Patrick Moloney, Jack Robinson

7 October 2024

What is a Climate Transition Plan?

In this thorough piece, our experts explain what a climate transition plan is, its core components, and what to look out for.

Ramboll biologists mapping biodiversity on site at the Solrødgård wastewater facility in Hillerød, Denmark. Facility designed by Henning Larsen architects

A Climate Transition Plan (CTP) is a strategic summary of how businesses intend to transition to a sustainable economy and align their business operations with global climate goals, particularly the targets set by the Paris Agreement. This work is required by the Corporate Sustainability Reporting Directive (CSRD) and the European Sustainability Reporting Standard E1 (ESRS E1).

The CSRD embeds the concept of double materiality, meaning companies must assess how their activities impact the environment and society (outside-in perspective) and how environmental changes affect their business operations (inside-out perspective). This dual focus underpins a company’s Climate Transition Plan, which acts as a summary for many of the other key decarbonisation-focused disclosure requirements in ESRS E1, the specific standard focused on climate change.

Core components of a climate transition plan

Climate Transition Plans (CTPs) will likely be the most important document that key stakeholders look at to judge how seriously companies are taking climate action. It will be easy to separate those well prepared from those papering over the cracks and planning for business as usual.

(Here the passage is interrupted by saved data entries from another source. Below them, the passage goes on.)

-- ==== Sys2Proof/Laws/Message.lean ====
section
/-! SUPPORT. What the message path does with a command that passes R97: it is taken, its effect happens, it is answered. -/

namespace Sys2Proof.Machine

/-- A command that passes steps 1 to 6 of R97 and is not deferred: its effect `u` and its answer. -/
theorem hostCmd_taken {m : Msg} {ss : Session} {s t : State} (h : Taken m ss s t) (kind key : Nat)
    (k : State → Option (Nat × List Byte) × State) {a : Nat × List Byte} {u : State} (hk : k t = (some a, u)) :
    hostCmd m kind key true k s = u.answered m ss kind key a.1 a.2 := by
  obtain ⟨rfl, hr, hp, hf, hv, hfit, hcl, hs, hq, hrole⟩ := h
  unfold hostCmd
  have hp' : ¬ (2 ≤ m.port.val ∨ (!s.frameOk m.port.val m.frame) = true) := by simp [hf]; omega
  have hs' : (s.inc (K.RX_FRAMES m.port.val)).session m.session.toNat = some ss := hs
  dsimp only
  rw [if_neg hp', if_neg (by simp [hv])]
  rw [if_neg (by simp [hfit, hcl])]
  rw [hs']
  dsimp only
  rw [if_pos hq]
  change (if (!(s.taken m ss).roleHeld m.role.toNat m.epoch.toNat) = true then _ else _) = _
  rw [if_neg (by simp [hrole])]
  change (match k (s.taken m ss) with | (none, s) => s | (some (code, data), s) => (s.reply m.port.val ss.num m.seq.toNat kind code data).hostEvent kind key code ss.num) = _
  rw [hk]
  rfl

/-- A WRITE that is carried out and that its entry accepts. -/
theorem hostWrite_carried {m : Msg} {ss : Session} {key len v : Nat} {s t u : State} {eff : Nat → State → Nat × State}
    (h : Carried m ss key len v s t) (he : eff v t = (Ans.ok, u)) : hostWrite m key len v eff s = t.carriedOut u m ss key := by
  obtain ⟨ht, hl, h1, h2, hg, hm, hp, hc⟩ := h
  unfold hostWrite
  have : (m.length.toNat == 4 + len && decide (1 ≤ len) && decide (len ≤ 1024)) = true := by simp [hl, h1, h2]
  rw [this]
  have hw : t.applyWrite false false key len v eff = (Ans.ok, match Dict.find key with
    | some d => if d.keep && d.acc != Dict.Acc.rwg && u.rd key != t.rd key then u.noteKeep key else u
    | none => u) := by
    unfold State.applyWrite
    rw [hc]
    dsimp only
    rw [if_neg (by rcases hp with h | h <;> simp [State.mayWrite, h]), he]
    dsimp only
    cases Dict.find key with
    | none => rfl
    | some d => dsimp only; split <;> rfl
  rw [hostCmd_taken ht 0x11 key _ (a := (Ans.ok, [])) (u := match Dict.find key with
    | some d => if d.keep && d.acc != Dict.Acc.rwg && u.rd key != t.rd key then u.noteKeep key else u
    | none => u)]
  · rfl
  · rw [if_neg (by simp [hg])]
    rw [if_neg (by rcases hm with h | h <;> simp [h])]
    rw [hw]

/-- The same as an outcome. -/
theorem writeCmd_carried {m : Msg} {ss : Session} {key len v : Nat} {s t u : State} {eff : Nat → State → Nat × State}
    (h : Carried m ss key len v s t) (he : eff v t = (Ans.ok, u)) :
    writeCmd m key len v eff s = .next (t.carriedOut u m ss key).settle := by
  unfold writeCmd live
  rw [if_pos h.1.2.1, hostWrite_carried h he]

/-- A command on a running device: its effect, then the delivery of what it raised. -/
theorem live_running {f : State → State} {s : State} (h : s.dev = .running) : live f s = .next (f s).settle := by
  unfold live
  rw [if_pos h]

/-- The same for a known effect `u`. -/
theorem live_gives {f : State → State} {s u : State} (h : s.dev = .running) (hu : f s = u) : live f s = .next u.settle :=
  hu ▸ live_running h

/-- An event that a device takes whenever it is not held in reset. -/
theorem awake_gives {f : State → State} {s u : State} (h : s.dev ≠ .held) (hu : f s = u) : awake f s = .next u.settle := by
  unfold awake
  rw [if_neg h, hu]

end Sys2Proof.Machine
end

The CTP is in many regards a summary of key decarbonisation-related disclosure requirements from the rest of E1. Already from this point, it becomes quite complex: The plan brings together the foundational elements from the ‘Metrics and Targets’ section: E1-4 GHG targets (which in itself requires full knowledge of E1-6 scopes 1-3 emissions), together with a summary of Polices and Actions (E1-2 and E1-3).

The CTP then compliments this mix by including some more information about locked-in emissions as well as information about how the plan will be financed and integrated into overall business strategy and financial planning. The CTP is therefore not the starting point for companies taking climate action, but the finishing point so to say.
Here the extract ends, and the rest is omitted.